PROBLEM TO WORK ON
Each line that contains the word "dusk" is to be copied from the records below.

RECORDS FOR THE EXERCISE
----
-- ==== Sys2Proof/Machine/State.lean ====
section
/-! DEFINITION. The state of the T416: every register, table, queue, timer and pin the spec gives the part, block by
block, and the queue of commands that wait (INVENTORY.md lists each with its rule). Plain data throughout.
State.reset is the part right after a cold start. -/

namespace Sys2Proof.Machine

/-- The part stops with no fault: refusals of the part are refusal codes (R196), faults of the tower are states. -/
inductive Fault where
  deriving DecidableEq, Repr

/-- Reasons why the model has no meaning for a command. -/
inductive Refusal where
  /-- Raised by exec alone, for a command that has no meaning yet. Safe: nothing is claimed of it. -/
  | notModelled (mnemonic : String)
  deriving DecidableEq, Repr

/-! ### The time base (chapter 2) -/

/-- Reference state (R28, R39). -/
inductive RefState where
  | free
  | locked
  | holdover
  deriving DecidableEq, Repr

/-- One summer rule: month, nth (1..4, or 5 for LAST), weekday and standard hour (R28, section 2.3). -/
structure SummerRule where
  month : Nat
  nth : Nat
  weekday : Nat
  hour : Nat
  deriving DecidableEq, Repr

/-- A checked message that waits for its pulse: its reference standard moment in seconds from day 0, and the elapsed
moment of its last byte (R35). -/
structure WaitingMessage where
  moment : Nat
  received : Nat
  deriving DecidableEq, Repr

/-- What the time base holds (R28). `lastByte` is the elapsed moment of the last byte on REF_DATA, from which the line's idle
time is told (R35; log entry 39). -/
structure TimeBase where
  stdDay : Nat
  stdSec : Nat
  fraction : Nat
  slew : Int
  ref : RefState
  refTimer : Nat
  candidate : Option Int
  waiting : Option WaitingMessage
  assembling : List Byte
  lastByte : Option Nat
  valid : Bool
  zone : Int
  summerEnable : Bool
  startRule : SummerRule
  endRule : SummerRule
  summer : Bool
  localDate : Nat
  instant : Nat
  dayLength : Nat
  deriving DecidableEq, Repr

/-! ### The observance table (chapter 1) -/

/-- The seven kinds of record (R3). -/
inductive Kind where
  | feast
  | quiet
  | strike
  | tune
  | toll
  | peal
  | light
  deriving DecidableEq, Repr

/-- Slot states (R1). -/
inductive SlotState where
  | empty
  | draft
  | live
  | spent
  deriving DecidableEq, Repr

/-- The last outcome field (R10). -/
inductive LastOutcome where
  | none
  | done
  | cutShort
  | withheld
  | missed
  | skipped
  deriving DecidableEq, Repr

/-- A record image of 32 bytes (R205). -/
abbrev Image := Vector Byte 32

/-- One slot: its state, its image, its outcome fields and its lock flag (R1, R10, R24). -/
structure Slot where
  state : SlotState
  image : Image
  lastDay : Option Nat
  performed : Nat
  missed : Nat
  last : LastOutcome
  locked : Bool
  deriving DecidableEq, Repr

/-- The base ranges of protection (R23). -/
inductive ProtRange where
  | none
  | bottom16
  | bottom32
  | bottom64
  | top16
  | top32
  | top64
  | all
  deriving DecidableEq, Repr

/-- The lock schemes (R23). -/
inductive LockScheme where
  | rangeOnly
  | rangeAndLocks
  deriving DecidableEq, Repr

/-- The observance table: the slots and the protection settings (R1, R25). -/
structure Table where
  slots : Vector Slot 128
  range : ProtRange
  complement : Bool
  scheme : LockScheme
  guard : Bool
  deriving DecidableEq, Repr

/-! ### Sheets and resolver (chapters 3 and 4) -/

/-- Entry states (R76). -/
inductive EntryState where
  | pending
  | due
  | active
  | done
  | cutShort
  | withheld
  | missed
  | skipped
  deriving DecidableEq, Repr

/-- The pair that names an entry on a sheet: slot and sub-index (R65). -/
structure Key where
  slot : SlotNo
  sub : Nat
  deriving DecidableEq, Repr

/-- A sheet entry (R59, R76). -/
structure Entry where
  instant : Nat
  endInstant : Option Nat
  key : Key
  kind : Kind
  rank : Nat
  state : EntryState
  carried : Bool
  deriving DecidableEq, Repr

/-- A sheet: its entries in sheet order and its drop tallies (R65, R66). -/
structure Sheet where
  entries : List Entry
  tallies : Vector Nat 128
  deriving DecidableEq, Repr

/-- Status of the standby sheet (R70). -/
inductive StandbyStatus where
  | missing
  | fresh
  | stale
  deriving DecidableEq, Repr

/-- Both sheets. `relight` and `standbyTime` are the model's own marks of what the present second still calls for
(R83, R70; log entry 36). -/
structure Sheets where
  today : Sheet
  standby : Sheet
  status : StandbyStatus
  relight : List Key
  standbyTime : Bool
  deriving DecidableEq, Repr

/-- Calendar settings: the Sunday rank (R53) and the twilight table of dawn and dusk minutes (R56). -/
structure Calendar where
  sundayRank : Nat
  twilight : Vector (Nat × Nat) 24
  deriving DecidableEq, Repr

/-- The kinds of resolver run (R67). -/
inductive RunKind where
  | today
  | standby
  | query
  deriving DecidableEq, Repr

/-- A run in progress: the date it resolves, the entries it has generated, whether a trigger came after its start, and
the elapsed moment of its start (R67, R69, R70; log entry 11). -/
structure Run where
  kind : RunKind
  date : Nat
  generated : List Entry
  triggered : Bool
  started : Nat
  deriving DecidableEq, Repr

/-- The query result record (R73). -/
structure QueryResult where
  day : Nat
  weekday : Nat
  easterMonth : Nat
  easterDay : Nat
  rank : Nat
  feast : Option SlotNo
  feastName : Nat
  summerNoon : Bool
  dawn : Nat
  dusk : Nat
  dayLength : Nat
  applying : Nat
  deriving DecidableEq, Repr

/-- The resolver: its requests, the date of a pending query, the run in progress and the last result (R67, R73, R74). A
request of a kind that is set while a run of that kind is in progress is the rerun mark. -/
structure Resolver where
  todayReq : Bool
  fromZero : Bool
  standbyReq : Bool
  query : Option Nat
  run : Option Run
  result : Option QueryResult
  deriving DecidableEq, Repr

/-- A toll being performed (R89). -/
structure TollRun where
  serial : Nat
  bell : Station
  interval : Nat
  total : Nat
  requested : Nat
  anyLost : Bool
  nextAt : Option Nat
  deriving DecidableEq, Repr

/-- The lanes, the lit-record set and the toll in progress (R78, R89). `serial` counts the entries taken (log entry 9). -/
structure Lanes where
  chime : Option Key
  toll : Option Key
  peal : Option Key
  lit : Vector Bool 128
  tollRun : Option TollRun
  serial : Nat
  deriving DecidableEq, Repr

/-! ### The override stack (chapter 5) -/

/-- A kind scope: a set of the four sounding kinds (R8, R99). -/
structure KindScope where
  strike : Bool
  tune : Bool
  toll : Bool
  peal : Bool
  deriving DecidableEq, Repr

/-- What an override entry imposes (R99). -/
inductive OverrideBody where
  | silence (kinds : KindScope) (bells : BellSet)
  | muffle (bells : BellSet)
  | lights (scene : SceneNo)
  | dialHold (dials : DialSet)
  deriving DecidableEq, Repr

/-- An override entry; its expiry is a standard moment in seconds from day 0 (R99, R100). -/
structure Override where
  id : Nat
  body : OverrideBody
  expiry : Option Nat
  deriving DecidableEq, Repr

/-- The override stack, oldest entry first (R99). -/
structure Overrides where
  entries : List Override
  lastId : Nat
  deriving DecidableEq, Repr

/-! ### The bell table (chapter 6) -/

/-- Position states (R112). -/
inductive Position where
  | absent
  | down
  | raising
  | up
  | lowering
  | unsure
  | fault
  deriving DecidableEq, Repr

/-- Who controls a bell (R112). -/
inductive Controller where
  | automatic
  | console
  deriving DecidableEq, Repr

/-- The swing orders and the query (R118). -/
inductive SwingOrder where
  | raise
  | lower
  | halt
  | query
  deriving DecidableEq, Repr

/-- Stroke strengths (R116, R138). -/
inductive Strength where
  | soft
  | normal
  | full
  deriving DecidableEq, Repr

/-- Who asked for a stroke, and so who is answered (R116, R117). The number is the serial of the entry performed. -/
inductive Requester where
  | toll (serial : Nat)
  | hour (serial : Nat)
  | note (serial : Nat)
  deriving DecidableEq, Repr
----
EXPECTED ANSWER
/-- Calendar settings: the Sunday rank (R53) and the twilight table of dawn and dusk minutes (R56). -/
  dusk : Nat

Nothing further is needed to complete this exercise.